The modern web browser is an indispensable tool for almost everyone these days, but you may not realize just how this invention got its start. Although the “Internet” as you know it today began back in the 1970s, the modern Internet did not come to exist until around 1990, the same year that the first web browser came along.
The first actual web browser was called the WorldWideWeb, its name meant to symbolize the expansion, or planned expansion, of the Internet. In 1992, the MidasWWW debuted, and in 1993, Cello, one of the first graphical web browsers, was released. As the Internet grew, Microsoft decided to jump into the fray with Internet Explorer in 1995.
Netscape and Internet Explorer
Although Internet Explorer is still around today and is lauded as being the best (and worst) choice in a web browser by many, at one time, it faced a formidable foe: Netscape Navigator. Around 1996, Netscape Navigator was the go-to web browser, leading Microsoft’s Internet Explorer by a very large margin. Microsoft, however, got the upper hand when it began including Internet Explorer as the default web browser within its Windows operating system. Within a few years, Internet Explorer cam to dominate the Internet surfing landscape, causing usage of Netscape Navigator to plummet. Netscape Navigator, developed by America Online, or AOL, was eventually discontinued due to a lack of interest by the general public on the Internet.
Firefox and Beyond
In the early 2000s, the Internet saw a series of new and free browsers come on the market, including Mozilla’s Firefox. Firefox quickly gained attention and credibility as a contender in the web browser world, and around the same time, Microsoft announced that Internet Explorer would be only available for Windows, causing Apple to create its Safari browser.

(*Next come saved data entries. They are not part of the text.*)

/-- 30_encoding.md R81: which command words are illegal, that each is refused with BADOP in every mode and with every
operand, that every other one is one row of the map, and that a reserved register index is no illegal encoding but is
refused with BADREG. -/
def Obligations.IllegalEncodingIsBadop : Prop :=
  ∀ (s : State) (b : Bundle) (rest : List Bundle), s.port = b :: rest →
    ((∀ r ∈ opcodeMap, r.selects b.cw = false) ↔
      (9 ≤ b.op.toNat ∨ b.rsv ≠ 0#16 ∨ (b.op.toNat ∈ [0, 1, 2, 6, 7, 8] ∧ b.idx ≠ 0#8))) ∧
    ((∀ r ∈ opcodeMap, r.selects b.cw = false) → step s = .next (refuse .badop b.cw { s with port := rest })) ∧
    ((∃ r ∈ opcodeMap, r.selects b.cw = true) → ∃ i, decode b = .ok i) ∧
    ((∃ r ∈ opcodeMap, r.selects b.cw = true) →
      ((b.op = 3#8 ∨ b.op = 4#8) ∧ 14 ≤ b.idx.toNat) ∨
        (b.op = 5#8 ∧ (b.idx.toNat = 12 ∨ b.idx.toNat = 15 ∨ 62 ≤ b.idx.toNat)) →
      step s = .next (refuse .badreg b.cw { s with port := rest }))

/-- 20_memory.md R63: over a byte-wide transport every word goes least significant byte first, the words of a command in
the order CW, OPA, OPB and those of a response in the order ST, R0, R1, R2, R3; reading the bytes gives the bundle back. -/
def Obligations.TransportBytes : Prop :=
  (∀ (b : Bundle) (rest : List Byte),
    b.bytes.length = 12 ∧ Bundle.ofBytes (b.bytes ++ rest) = .ok (b, rest) ∧
    ∀ k, k < 12 → (b.bytes.getD k 0#8).toNat =
      (b.cw.toNat + 2 ^ 32 * b.opa.toNat + 2 ^ 64 * b.opb.toNat) / 256 ^ k % 256) ∧
  ∀ r : Response, r.bytes.length = 20 ∧
    ∀ k, k < 20 → (r.bytes.getD k 0#8).toNat =
      (r.st.toNat + 2 ^ 32 * r.r0.toNat + 2 ^ 64 * r.r1.toNat + 2 ^ 96 * r.r2.toNat + 2 ^ 128 * r.r3.toNat) / 256 ^ k
        % 256

/-- The command words written out in the examples of 40_commands.md decode to the commands they stand for. -/
def Obligations.ExampleWordsDecode : Prop :=
  decode ⟨0x00000000#32, 5#32, 6#32⟩ = .ok .nop ∧
  decode ⟨0x01000000#32, 0x472C4400#32, 0x00000200#32⟩ = .ok (.prepare 0x472C4400#32 512#32) ∧
  decode ⟨0x02000000#32, 0#32, 0#32⟩ = .ok .reset ∧
  decode ⟨0x03020000#32, 0x00000002#32, 7#32⟩ = .ok (.wrp 2#8 2#32) ∧
  decode ⟨0x040B0000#32, 0#32, 0#32⟩ = .ok (.rdp 11#8) ∧
  decode ⟨0x050B0000#32, 0#32, 0#32⟩ = .ok (.rds 11#8) ∧
  decode ⟨0x06000000#32, 4#32, 2#32⟩ = .ok (.beginBlock 4#32 2#32) ∧
  decode ⟨0x07000000#32, 0x3F000000#32, 0xBE800000#32⟩ = .ok (.frame 0x3F000000#32 0xBE800000#32) ∧
  decode ⟨0x08000000#32, 0#32, 0#32⟩ = .ok .endBlock ∧
  decode ⟨0x07000001#32, 0#32, 0#32⟩ = .error .reservedBits

/-! ### The step -/

/-- 00_scope.md R5, 60_exceptions.md R265: a step takes the oldest command at the port and executes it; with an empty
port the hardware is idle and keeps its state. That commands wait in a list is the model's own (log entry 3). -/
def Obligations.StepRunsDecodedCommand : Prop :=
  (∀ (s : State) (b : Bundle) (rest : List Bundle) (i : Instr), s.port = b :: rest → decode b = .ok i →
    step s = exec i { s with port := rest }) ∧
  ∀ s : State, s.port = [] → step s = .next s

/-- 30_encoding.md R78, R79, 40_commands.md R106: every command produces exactly one response and a next state, its
status code is one of 0 to 5, and the words the command does not define are zero. -/
def Obligations.EveryCommandResponds : Prop :=
  ∀ (s : State) (b : Bundle) (rest : List Bundle), s.port = b :: rest →
    ∃ t r, step s = .next t ∧ t.port = rest ∧ t.resp = some r ∧ r.st.toNat ≤ 5 ∧
      (r.st ≠ 0#32 → r.r0 = 0#32 ∧ r.r1 = 0#32 ∧ r.r2 = 0#32 ∧ r.r3 = 0#32) ∧
      ((∀ x y, decode b ≠ .ok (.frame x y)) → r.r1 = 0#32 ∧ r.r2 = 0#32 ∧ r.r3 = 0#32) ∧
      ((∀ x y, decode b ≠ .ok (.frame x y)) → (∀ k, decode b ≠ .ok (.rdp k)) → (∀ k, decode b ≠ .ok (.rds k)) →
        r.r0 = 0#32) ∧
      (s.blkNch = 1#32 → r.r1 = 0#32 ∧ r.r3 = 0#32)

/-- 60_exceptions.md R256: what a refusal does, that nothing else changes, and where the saved values are read; a later
accepted command leaves the error registers alone, but for PREPARE, which clears them. -/
def Obligations.RefusalChangesOnlyErrorRegisters : Prop :=
  ∀ (s t : State) (b : Bundle) (rest : List Bundle) (r : Response),
    s.port = b :: rest → step s = .next t → t.resp = some r →
    (r.st ≠ 0#32 → 1 ≤ r.st.toNat ∧ r.st.toNat ≤ 5 ∧
      t = { s with port := rest, errCause := r.st.setWidth 8, errCmd := b.cw, errSticky := true,
                   resp := some ⟨r.st, 0#32, 0#32, 0#32, 0#32⟩ } ∧
      ReadsAs t 1 b.cw ∧ ∃ w, ReadsAs t 0 w ∧ w.extractLsb' 8 8 = r.st.setWidth 8 ∧ w.getLsbD 3 = true) ∧
    (r.st = 0#32 → (∀ fs mb, decode b ≠ .ok (.prepare fs mb)) →
      t.errCause = s.errCause ∧ t.errCmd = s.errCmd ∧ t.errSticky = s.errSticky) ∧
    (r.st = 0#32 → (∃ fs mb, decode b = .ok (.prepare fs mb)) →
      t.errCause = 0#8 ∧ t.errCmd = 0#32 ∧ t.errSticky = false)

Opera also came along, and while used on many desktops, it is often the choice for users of mobile devices when browsing the Internet.
Chrome and the Future
Currently, Google Chrome is one of the most popular web browsers due to its simplicity, speed, and functionality. Although Internet Explorer remains a heavily-used web browser, especially among businesses, Chrome sets itself apart by providing an intuitive experience for users across all markets, demographics, and generations. Both tools are available for free, and users can offer feedback to give both Microsoft and Google information regarding what works and what does not work.